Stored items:
Segment Open

-- ==== Sys2Proof/Laws/Ops.lean ====
section
/-! SUPPORT. What the shared operations do, one lemma each, for proofs to cite instead of unfolding them: the memory
operations by the bytes they leave and the canonical form they keep, the stack in closed form, the operands, and for each shape of instruction (and so for `exec`) that it completes and what it leaves. -/

namespace Sys2Proof.Machine

-- Memory operations

/-- A byte after the host has served an access: the last one it stored there, or the old one. -/
theorem byteAt_served (s : State) (l : List (Word × Byte)) (x : BusAccess) (b : Word) :
    (s.served l x).byteAt b = l.foldl (fun v y => if y.1 = b then y.2 else v) (s.byteAt b) :=
  Memory.read_storeAll l s.mem b

/-- A byte after a read: as before, but for what the host stored during it. -/
theorem byteAt_memRead (s : State) (a b : Word) :
    (s.memRead a).2.byteAt b =
      (s.nextReaction.stores.getD []).foldl (fun v y => if y.1 = b then y.2 else v) (s.byteAt b) :=
  byteAt_served _ _ _ _

/-- A byte after a store. -/
theorem byteAt_memWrite (s : State) (a b : Word) (v : Byte) :
    (s.memWrite a v).byteAt b =
      (s.nextReaction.stores.getD [(a, v)]).foldl (fun v y => if y.1 = b then y.2 else v) (s.byteAt b) :=
  byteAt_served _ _ _ _

/-- A byte after a store to plain memory (R82). -/
theorem byteAt_memWrite_plain (s : State) (h : s.memHost = []) (a b : Word) (v : Byte) :
    (s.memWrite a v).byteAt b = if a = b then v else s.byteAt b := by
  rw [byteAt_memWrite, State.nextReaction_plain s h]; rfl

/-- A byte after a 16-bit store to plain memory (R73, R82). -/
theorem byteAt_memWrite16_plain (s : State) (h : s.memHost = []) (a b v : Word) :
    (s.memWrite16 a v).byteAt b =
      if a + 1 = b then hiByte v else if a = b then loByte v else s.byteAt b := by
  rw [State.memWrite16, byteAt_memWrite_plain _ (by simp [h]), byteAt_memWrite_plain _ h]

/-- What a read is answered after the host has served an access: its next reaction, or what memory then holds. -/
theorem answerAt_served (s : State) (l : List (Word × Byte)) (x : BusAccess) (a : Word) :
    (s.served l x).answerAt a =
      (s.memHost.tail.headD {}).answer.getD (l.foldl (fun v y => if y.1 = a then y.2 else v) (s.byteAt a)) := by
  rw [← byteAt_served s l x a]; rfl

theorem wf_served {s : State} (l : List (Word × Byte)) (x : BusAccess) (h : s.mem.wf = true) :
    (s.served l x).mem.wf = true :=
  Memory.wf_storeAll l h

theorem wf_memRead {s : State} (a : Word) (h : s.mem.wf = true) : (s.memRead a).2.mem.wf = true := wf_served _ _ h

theorem wf_memWrite {s : State} (a : Word) (v : Byte) (h : s.mem.wf = true) : (s.memWrite a v).mem.wf = true :=
  wf_served _ _ h

theorem wf_memWrite16 {s : State} (a v : Word) (h : s.mem.wf = true) : (s.memWrite16 a v).mem.wf = true :=
  wf_memWrite _ _ (wf_memWrite _ _ h)

theorem wf_push {s : State} (v : Word) (h : s.mem.wf = true) : (s.push v).mem.wf = true :=
  wf_memWrite (s := (State.onCpu _ _)) _ _ (wf_memWrite (s := (State.onCpu _ _)) _ _ h)

theorem wf_pop {s : State} (h : s.mem.wf = true) : s.pop.2.mem.wf = true :=
  wf_memRead (s := (s.memRead s.cpu.sp).2.onCpu fun u => { u with sp := u.sp + 1 }) (s.cpu.sp + 1)
    (wf_memRead s.cpu.sp h)

theorem wf_call {s : State} (target : Word) (h : s.mem.wf = true) : (s.call target).mem.wf = true := wf_push _ h

-- The stack

theorem sub_one_sub_one (w : Word) : w - 1 - 1 = w - 2 := by bv_omega

theorem add_one_add_one (w : Word) : w + 1 + 1 = w + 2 := by bv_omega

/-- A push: SP two lower, and the two stores, the high byte's first (R75). -/
theorem push_eq (s : State) (v : Word) :
    s.push v =
      ((s.memWrite (s.cpu.sp - 1) (hiByte v)).memWrite (s.cpu.sp - 2) (loByte v)).onCpu fun u =>
        { u with sp := u.sp - 2 } := by
  show _ = State.onCpu _ fun u => { u with sp := s.cpu.sp - 2 }
  rw [← sub_one_sub_one]; rfl

/-- A pop: the word at SP, SP two higher, and the two reads (R75), which are those of a 16-bit read (R73). -/
theorem pop_eq (s : State) :
    s.pop = ((s.memRead16 s.cpu.sp).1, (s.memRead16 s.cpu.sp).2.onCpu fun u => { u with sp := u.sp + 2 }) := by
  show _ = (_, State.onCpu _ fun u => { u with sp := s.cpu.sp + 2 })
  rw [← add_one_add_one]; rfl

-- What an instruction leaves

/-- The fields of State no instruction changes, but for the illegal rows and the fallback. -/
def HostStays (s t : State) : Prop :=
  t.faultMark = s.faultMark ∧ t.refusedMark = s.refusedMark ∧ t.params = s.params ∧ t.calls = s.calls ∧
    t.hook = s.hook ∧ t.start = s.start ∧ t.chain = s.chain ∧ t.pending = s.pending

/-- The fields of the processor record only their own instructions change. -/
def SpecialsStay (u v : Cpu) : Prop :=
  v.i = u.i ∧ v.r = u.r ∧ v.im = u.im ∧ v.halted = u.halted ∧ v.eiDelay = u.eiDelay ∧ v.iff1 = u.iff1 ∧
    v.iff2 = u.iff2 ∧ v.afShadow = u.afShadow ∧ v.bcShadow = u.bcShadow ∧ v.deShadow = u.deShadow ∧
    v.hlShadow = u.hlShadow ∧ v.cycles = u.cycles

/-- `r` is a next state `cost` cycles on, with memory canonical where it was and the host's fields as they were. -/
def Completes (s : State) (cost : Nat) (r : Res) : Prop :=
  ∃ t, r = .next t ∧ t.delta = s.delta + cost ∧ (s.mem.wf = true → t.mem.wf = true) ∧ HostStays s t

/-- The same, with the special registers as they were. -/
def Plain (s : State) (cost : Nat) (r : Res) : Prop :=
  ∃ t, r = .next t ∧ t.delta = s.delta + cost ∧ (s.mem.wf = true → t.mem.wf = true) ∧ HostStays s t ∧
    SpecialsStay s.cpu t.cpu

theorem Plain.completes {s : State} {cost : Nat} {r : Res} (h : Plain s cost r) : Completes s cost r :=
  let ⟨t, h1, h2, h3, h4, _⟩ := h
  ⟨t, h1, h2, h3, h4⟩

theorem HostStays.rfl' (s : State) : HostStays s s := ⟨rfl, rfl, rfl, rfl, rfl, rfl, rfl, rfl⟩

theorem SpecialsStay.rfl' (u : Cpu) : SpecialsStay u u := ⟨rfl, rfl, rfl, rfl, rfl, rfl, rfl, rfl, rfl, rfl, rfl, rfl⟩

theorem HostStays.trans {s t u : State} (h : HostStays s t) (k : HostStays t u) : HostStays s u := by
  obtain ⟨a1, a2, a3, a4, a5, a6, a7, a8⟩ := h
  obtain ⟨b1, b2, b3, b4, b5, b6, b7, b8⟩ := k
  exact ⟨b1.trans a1, b2.trans a2, b3.trans a3, b4.trans a4, b5.trans a5, b6.trans a6, b7.trans a7, b8.trans a8⟩

/-- A part of an instruction: what it leaves between two states. -/
def Part (s t : State) : Prop :=
  t.delta = s.delta ∧ (s.mem.wf = true → t.mem.wf = true) ∧ HostStays s t ∧ SpecialsStay s.cpu t.cpu

namespace Part

theorem refl (s : State) : Part s s := ⟨rfl, id, HostStays.rfl' s, SpecialsStay.rfl' _⟩

theorem trans {s t u : State} (h : Part s t) (k : Part t u) : Part s u := by
  obtain ⟨d1, w1, h1, a1, a2, a3, a4, a5, a6, a7, a8, a9, a10, a11, a12⟩ := h
  obtain ⟨d2, w2, h2, b1, b2, b3, b4, b5, b6, b7, b8, b9, b10, b11, b12⟩ := k
  exact ⟨d2.trans d1, w2 ∘ w1, h1.trans h2, b1.trans a1, b2.trans a2, b3.trans a3, b4.trans a4, b5.trans a5,
    b6.trans a6, b7.trans a7, b8.trans a8, b9.trans a9, b10.trans a10, b11.trans a11, b12.trans a12⟩

theorem onCpu (s : State) {g : Cpu → Cpu} (h : SpecialsStay s.cpu (g s.cpu)) : Part s (s.onCpu g) :=
  ⟨rfl, id, HostStays.rfl' s, h⟩

theorem memRead (s : State) (a : Word) : Part s (s.memRead a).2 :=
  ⟨rfl, wf_memRead a, HostStays.rfl' s, SpecialsStay.rfl' _⟩

theorem memWrite (s : State) (a : Word) (v : Byte) : Part s (s.memWrite a v) :=
  ⟨rfl, wf_memWrite a v, HostStays.rfl' s, SpecialsStay.rfl' _⟩

theorem memRead16 (s : State) (a : Word) : Part s (s.memRead16 a).2 := (memRead s a).trans (memRead _ (a + 1))

theorem memWrite16 (s : State) (a v : Word) : Part s (s.memWrite16 a v) := (memWrite s a _).trans (memWrite _ _ _)

theorem draw (s : State) : Part s s.draw.2 := ⟨rfl, id, HostStays.rfl' s, SpecialsStay.rfl' _⟩

theorem portRead (s : State) (p : Word) : Part s (s.portRead p).2 := by
  unfold State.portRead
  split <;> exact ⟨rfl, id, ⟨rfl, rfl, rfl, rfl, rfl, rfl, rfl, rfl⟩, SpecialsStay.rfl' _⟩

theorem portWrite (s : State) (p : Word) (v : Byte) : Part s (s.portWrite p v) :=
  ⟨rfl, id, HostStays.rfl' s, SpecialsStay.rfl' _⟩

theorem push (s : State) (v : Word) : Part s (s.push v) :=
  ⟨rfl, wf_push v, HostStays.rfl' s, SpecialsStay.rfl' _⟩

theorem pop (s : State) : Part s s.pop.2 := ⟨rfl, wf_pop, HostStays.rfl' s, SpecialsStay.rfl' _⟩

theorem jump (s : State) (a : Word) : Part s (s.jump a) := ⟨rfl, id, HostStays.rfl' s, SpecialsStay.rfl' _⟩

theorem call (s : State) (a : Word) : Part s (s.call a) := (push s _).trans (jump _ a)

theorem popPc (s : State) : Part s s.popPc := (pop s).trans (jump _ _)

theorem read (p : Place) (s : State) : Part s (p.read s).2 := by
  cases p <;> first | exact memRead s _ | exact refl s

theorem write (p : Place) (v : Byte) (s : State) : Part s (p.write v s) := by
  cases p with
  | reg r => exact onCpu s (by cases r <;> exact SpecialsStay.rfl' s.cpu)
  | xyHigh x => exact onCpu s (by cases x <;> exact SpecialsStay.rfl' s.cpu)
  | xyLow x => exact onCpu s (by cases x <;> exact SpecialsStay.rfl' s.cpu)
  | atHl => exact memWrite s _ v
  | indexed x d => exact memWrite s _ v

/-- A part followed by `done`. -/
theorem done {s t : State} (h : Part s t) (k : Nat) : Plain s k (t.done k) :=
  ⟨t.charge k, rfl, by rw [State.charge_delta, h.1], h.2.1, h.2.2.1, h.2.2.2⟩

end Part

-- Operands (R122)

@[simp] theorem Place.read_cpu (p : Place) (s : State) : (p.read s).2.cpu = s.cpu := by cases p <;> rfl

/-- An operand that is a register or a half is read without an access. -/
theorem Place.read_register (p : Place) (s : State) (h : p ≠ .atHl) (h' : ∀ x d, p ≠ .indexed x d) :
    (p.read s).2 = s := by
  cases p with
  | atHl => exact absurd rfl h
  | indexed x d => exact absurd rfl (h' x d)
  | reg _ | xyHigh _ | xyLow _ => rfl

-- The shapes of instruction

theorem moveByte_plain (dst src : Place) (k : Nat) (s : State) : Plain s k (moveByte dst src k s) :=
  ((Part.read src s).trans (Part.write dst _ _)).done k

theorem setByte_plain (dst : Place) (n : Byte) (k : Nat) (s : State) : Plain s k (setByte dst n k s) :=
  (Part.write dst n s).done k

theorem loadA_plain (a : Word) (k : Nat) (s : State) : Plain s k (loadA a k s) :=
  ((Part.memRead s a).trans (Part.onCpu _ (SpecialsStay.rfl' _))).done k

theorem storeA_plain (a : Word) (k : Nat) (s : State) : Plain s k (storeA a k s) := (Part.memWrite s a _).done k

theorem loadAFrom_plain (v : Byte) (k : Nat) (s : State) : Plain s k (loadAFrom v k s) :=
  (Part.onCpu s (SpecialsStay.rfl' s.cpu)).done k

theorem aluValue_plain (op : AluOp) (v : Byte) (k : Nat) (s : State) : Plain s k (aluValue op v k s) :=
  (Part.onCpu s (SpecialsStay.rfl' s.cpu)).done k

theorem aluPlace_plain (op : AluOp) (p : Place) (k : Nat) (s : State) : Plain s k (aluPlace op p k s) :=
  ((Part.read p s).trans (Part.onCpu _ (SpecialsStay.rfl' _))).done k

theorem onA_plain (f : Byte → Flags → Byte × Flags) (k : Nat) (s : State) : Plain s k (onA f k s) :=
  (Part.onCpu s (SpecialsStay.rfl' s.cpu)).done k

theorem modify_plain (f : Byte → Flags → Byte × Flags) (p : Place) (k : Nat) (s : State) :
    Plain s k (modify f p k s) :=
  (((Part.read p s).trans (Part.onCpu _ (SpecialsStay.rfl' (p.read s).2.cpu))).trans (Part.write p _ _)).done k

theorem modifyKeep_plain (f : Byte → Byte) (p : Place) (k : Nat) (s : State) : Plain s k (modifyKeep f p k s) :=
  ((Part.read p s).trans (Part.write p _ _)).done k

theorem setR8_specials (u : Cpu) (r : R8) (v : Byte) : SpecialsStay u (u.setR8 r v) := by
  cases r <;> exact SpecialsStay.rfl' u

theorem modifyCopy_plain (f : Byte → Flags → Byte × Flags) (x : Xy) (d : Byte) (r : R8) (s : State) :
    Plain s 23 (modifyCopy f x d r s) :=
  (((Part.read (.indexed x d) s).trans (Part.write (.indexed x d) _ _)).trans
    (Part.onCpu _ (by cases r <;> exact SpecialsStay.rfl' _))).done 23

theorem modifyKeepCopy_plain (f : Byte → Byte) (x : Xy) (d : Byte) (r : R8) (s : State) :
    Plain s 23 (modifyKeepCopy f x d r s) :=
  (((Part.read (.indexed x d) s).trans (Part.write (.indexed x d) _ _)).trans
    (Part.onCpu _ (setR8_specials _ r _))).done 23

theorem testMemBit_plain (b : BitVec 3) (p : Place) (k : Nat) (s : State) : Plain s k (testMemBit b p k s) :=
  (((Part.read p s).trans (Part.draw _)).trans (Part.onCpu _ (SpecialsStay.rfl' _))).done k

theorem Part.blockLd (d : Word) (s : State) : Part s (Machine.blockLd d s) :=
  ((memRead s _).trans (memWrite _ _ _)).trans (onCpu _ (SpecialsStay.rfl' _))

theorem Part.blockCp (d : Word) (s : State) : Part s (Machine.blockCp d s) :=
  (memRead s _).trans (onCpu _ (SpecialsStay.rfl' _))

theorem Part.blockIn (d : Word) (s : State) : Part s (Machine.blockIn d s) :=
  (((portRead s _).trans (memWrite _ _ _)).trans (draw _)).trans (onCpu _ (SpecialsStay.rfl' _))

theorem Part.blockOut (d : Word) (s : State) : Part s (Machine.blockOut d s) :=
  ((((memRead s _).trans (onCpu _ (SpecialsStay.rfl' _))).trans (portWrite _ _ _)).trans (draw _)).trans
    (onCpu _ (SpecialsStay.rfl' _))

/-- A repeating instruction is its step, and where it continues PC is back at the ED prefix, 5 cycles later. -/
theorem repeatWhile_plain {s t : State} (h : Part s t) (c : Bool) :
    Plain s (if c then 21 else 16) (repeatWhile c t) := by
  cases c
  · exact h.done 16
  · exact (h.trans (Part.onCpu _ (SpecialsStay.rfl' t.cpu))).done 21

theorem onHl_plain (f : Word → Word → Flags → Word × Flags) (v : Word) (k : Nat) (s : State) :
    Plain s k (onHl f v k s) :=
  (Part.onCpu s (SpecialsStay.rfl' s.cpu)).done k

theorem setXy_specials (u : Cpu) (x : Xy) (v : Word) : SpecialsStay u (u.setXy x v) := by
  cases x <;> exact SpecialsStay.rfl' u

theorem setRp_specials (u : Cpu) (p : Rp) (v : Word) : SpecialsStay u (u.setRp p v) := by
  cases p <;> exact SpecialsStay.rfl' u

theorem setRp2_specials (u : Cpu) (p : Rp2) (v : Word) : SpecialsStay u (u.setRp2 p v) := by
  cases p <;> exact SpecialsStay.rfl' u

theorem onXy_plain (f : Word → Word → Flags → Word × Flags) (x : Xy) (v : Word) (k : Nat) (s : State) :
    Plain s k (onXy f x v k s) :=
  (Part.onCpu s (setXy_specials s.cpu x _)).done k

theorem cpuOnly_plain {g : Cpu → Cpu} (k : Nat) {s : State} (h : SpecialsStay s.cpu (g s.cpu)) :
    Plain s k (cpuOnly g k s) :=
  (Part.onCpu s h).done k

/-- A change of the processor record alone, special registers included. -/
theorem cpuOnly_completes (g : Cpu → Cpu) (k : Nat) (s : State) : Completes s k (cpuOnly g k s) :=
  ⟨_, rfl, rfl, id, HostStays.rfl' s⟩

theorem loadWord_plain {put : Cpu → Word → Cpu} (hp : ∀ u v, SpecialsStay u (put u v)) (nn : Word) (k : Nat)
    (s : State) : Plain s k (loadWord put nn k s) :=
  ((Part.memRead16 s nn).trans (Part.onCpu _ (hp _ _))).done k

theorem storeWord_plain (nn v : Word) (k : Nat) (s : State) : Plain s k (storeWord nn v k s) :=
  (Part.memWrite16 s nn v).done k

theorem popTo_plain {put : Cpu → Word → Cpu} (hp : ∀ u v, SpecialsStay u (put u v)) (k : Nat) (s : State) :
    Plain s k (popTo put k s) :=
  ((Part.pop s).trans (Part.onCpu _ (hp _ _))).done k

theorem exchangeTop_plain {put : Cpu → Word → Cpu} (hp : ∀ u v, SpecialsStay u (put u v)) (v : Word) (k : Nat)
    (s : State) : Plain s k (exchangeTop v put k s) :=
  (((Part.memRead16 s _).trans (Part.memWrite16 _ _ v)).trans (Part.onCpu _ (hp _ _))).done k

/-- A conditional transfer: the part at `k` when taken, nothing at `k'` otherwise. -/
theorem ite_done_plain (s : State) {t : State} (h : Part s t) (c : Bool) (k k' : Nat) :
    Plain s (if c then k else k') (if c then t.done k else s.done k') := by
  cases c
  · exact (Part.refl s).done k'
  · exact h.done k

/-- The returns from an interrupt leave IFF1 as IFF2 is, and otherwise what RET leaves. -/
theorem returnFromInterrupt_completes (s : State) (k : Nat) : Completes s k (s.returnFromInterrupt.done k) := by
  obtain ⟨t, ht, h⟩ := (Part.popPc s).done k
  cases ht
  exact ⟨_, rfl, h.1, h.2.1, h.2.2.1⟩

end Sys2Proof.Machine
end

Segment Closed

### WORK INSTRUCTIONS
Please find how many lines in the records hold "portWrite", then give that number with nothing else.

### RESULT
2